Она была странная. Молчаливо держалась в стороне, никого к себе близко не подпускала и сама ни к кому не обращалась. Думаю, держалась она так не потому, что была надменной недотрогой, а из робости и застенчивости. Внешне она была невзрачная, с фигурой как у подростка (это, наверное, тоже сковывало ее), но глаза… Не знаю, как кого, а меня они зачаровали — эти большие затуманенные глаза.
Итак, именно из-за этих глаз я остался в аудитории. Когда мы вдоволь наболтались, воцарилось тягостное молчание. Первым молчание нарушил я — мне вспомнились Илоевы дети. Вообще, я часто вспоминаю деревню, Анано, Сабу, Иотама… И коней… Мне остро захотелось хоть слово сказать об удивительных Илоевых детях, которые в глухой деревне исполняли «Сказки Венского леса». Словно этим я думал отсюда обнадежить, подбодрить их… Студенты как будто внимательно слушали мой рассказ, я даже заметил в их глазах проблеск сочувствия, но вдруг Дурмишхан Цилосани, как бы между прочим, спросил:
— Бичо, ты случайно не народник?
Неожиданно раздался такой взрыв хохота, что я растерялся и даже не понял, чему они смеются, что их развеселило. Рассказ я, конечно, не продолжал, да и они не интересовались, что дальше, — шутки сыпались одна за другой. Они смеялись, смеялись, смеялись, кто-то вспомнил даже, что на экзамене писал тему «Творчество народников». Сначала и я смеялся, но потом разозлился.
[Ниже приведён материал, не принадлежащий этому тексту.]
-- ==== Sys2Proof/Machine/CmdAdc.lean ====
section
/-!
DEFINITION. The meanings of the ADC commands, one per row of the table.
-/
namespace Sys2Proof.Machine

/-- CONVERSION_DONE (R321): An ADC conversion phase ends and the result enters the FIFO or the urgent result register. -/
def execConversionDone (n : Fin 4) (v : Int) (mux : BitVec 9) (g : Fin 4) (s : State) : Out :=
  done (live s (conversionDone s n.val v mux.toNat g.val))

/-- ADC_TRIGGER (R335): A timer, bank-boundary or frame-start trigger reaches a core and starts its trigger delay. -/
def execAdcTrigger (n : Fin 4) (s : State) : Out := done (live s (adcTriggerEvent s n.val))

/-- SWTRIG (R335): ADC_CTRLn.SWTRIG triggers the core whatever SRC is. -/
def execSwtrig (n : Fin 4) (s : State) : Out := done (live s (access s (Reg.ADC_CTRL n.val) fun s => busTry s (swTrig s n.val)))

/-- FLUSH (R328): ADC_CTRLn.FLUSH empties the core's result FIFO. -/
def execFlush (n : Fin 4) (s : State) : Out :=
  done (live s (access s (Reg.ADC_CTRL n.val) fun s => busTry s (adcFlush s n.val)))

/-- TRIGGER_DELAY_END (R335): The trigger delay ends and the first conversion's sample phase starts. -/
def execTriggerDelayEnd (n : Fin 4) (s : State) : Out := done (live s (triggerDelayEnd s n.val))

/-- ENTRY_DELAY_END (R333): A loop entry's DELAY ends and the next entry's conversions start. -/
def execEntryDelayEnd (n : Fin 4) (s : State) : Out := done (live s (entryDelayEnd s n.val))

/-- ADC_URGENT_GO (R337): An urgent conversion starts at once, or is dropped if the core is converting. -/
def execAdcUrgentGo (n : Fin 4) (s : State) : Out :=
  done (live s (access s (Reg.ADC_URG_CTRL n.val) fun s => busTry s (urgentGo s n.val)))

/-- ADC_ENABLE (R338): A write setting EN is checked and starts the sequencer, or sets CFG_ERR. -/
def execAdcEnable (n : Fin 4) (w : Word) (s : State) : Out :=
  done (live s (access s (Reg.ADC_CFG n.val) fun s => busTry s (adcCfgWrite s n.val (setF w F.ADC_CFG_EN 1))))

/-- ADC_DISABLE (R338): A write of EN = 0 stops the sequencer after the running conversion. -/
def execAdcDisable (n : Fin 4) (s : State) : Out :=
  done (live s (access s (Reg.ADC_CFG n.val) fun s => busTry s (adcCfgWrite s n.val (setF (regGet s (Reg.ADC_CFG n.val)) F.ADC_CFG_EN 0))))

/-- ADC_RES_READ (R328): A read of ADC_RESn returns and removes the oldest result, or 0xFFFF_FFFF with EMPTY_RD. -/
def execAdcResRead (n : Fin 4) (s : State) : Out := done (live s (access s (Reg.ADC_RES n.val) fun s => adcResRead s n.val))

/-- ADC_URGENT_DROP_READ (R4): A read of ADC_URGENT_DROP returns the drop counts and clears them. -/
def execAdcUrgentDropRead (s : State) : Out :=
  done (live s (access s Reg.ADC_URGENT_DROP fun s => rcRead s Reg.ADC_URGENT_DROP))

/-- ADC_CNT_READ (R4): A read of ADC_CNTn returns TRIG_MISS and SEQ_WAIT and clears them. -/
def execAdcCntRead (n : Fin 4) (s : State) : Out :=
  done (live s (access s (Reg.ADC_CNT n.val) fun s => rcRead s (Reg.ADC_CNT n.val)))

end Sys2Proof.Machine
end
Меня все сильнее охватывала жалость к детям, которые стояли у дороги и с грустной улыбкой махали рукой вслед уезжавшим в Тбилиси односельчанам.
Настроение упало, и я сразу ушел, подумав: «А ну их всех, пропущу две оставшиеся лекции». Когда я выходил из аудитории, Дурмишхан Цилосани шепнул мне: «Что с тобой, бичо, шуток не понимаешь?» А потом, дружески похлопав меня по плечу и выйдя за мною в вестибюль, спросил: «Ты случайно не в деревне чувство юмора оставил?» Я улыбнулся в ответ: «Ладно, ладно». Но когда он, довольный собой, пошел обратно, я вдруг вспыхнул: «Почему я должен уступать!» Я окликнул его. Он, не повернувшись, косо посмотрел на меня, и улыбка с его лица сошла.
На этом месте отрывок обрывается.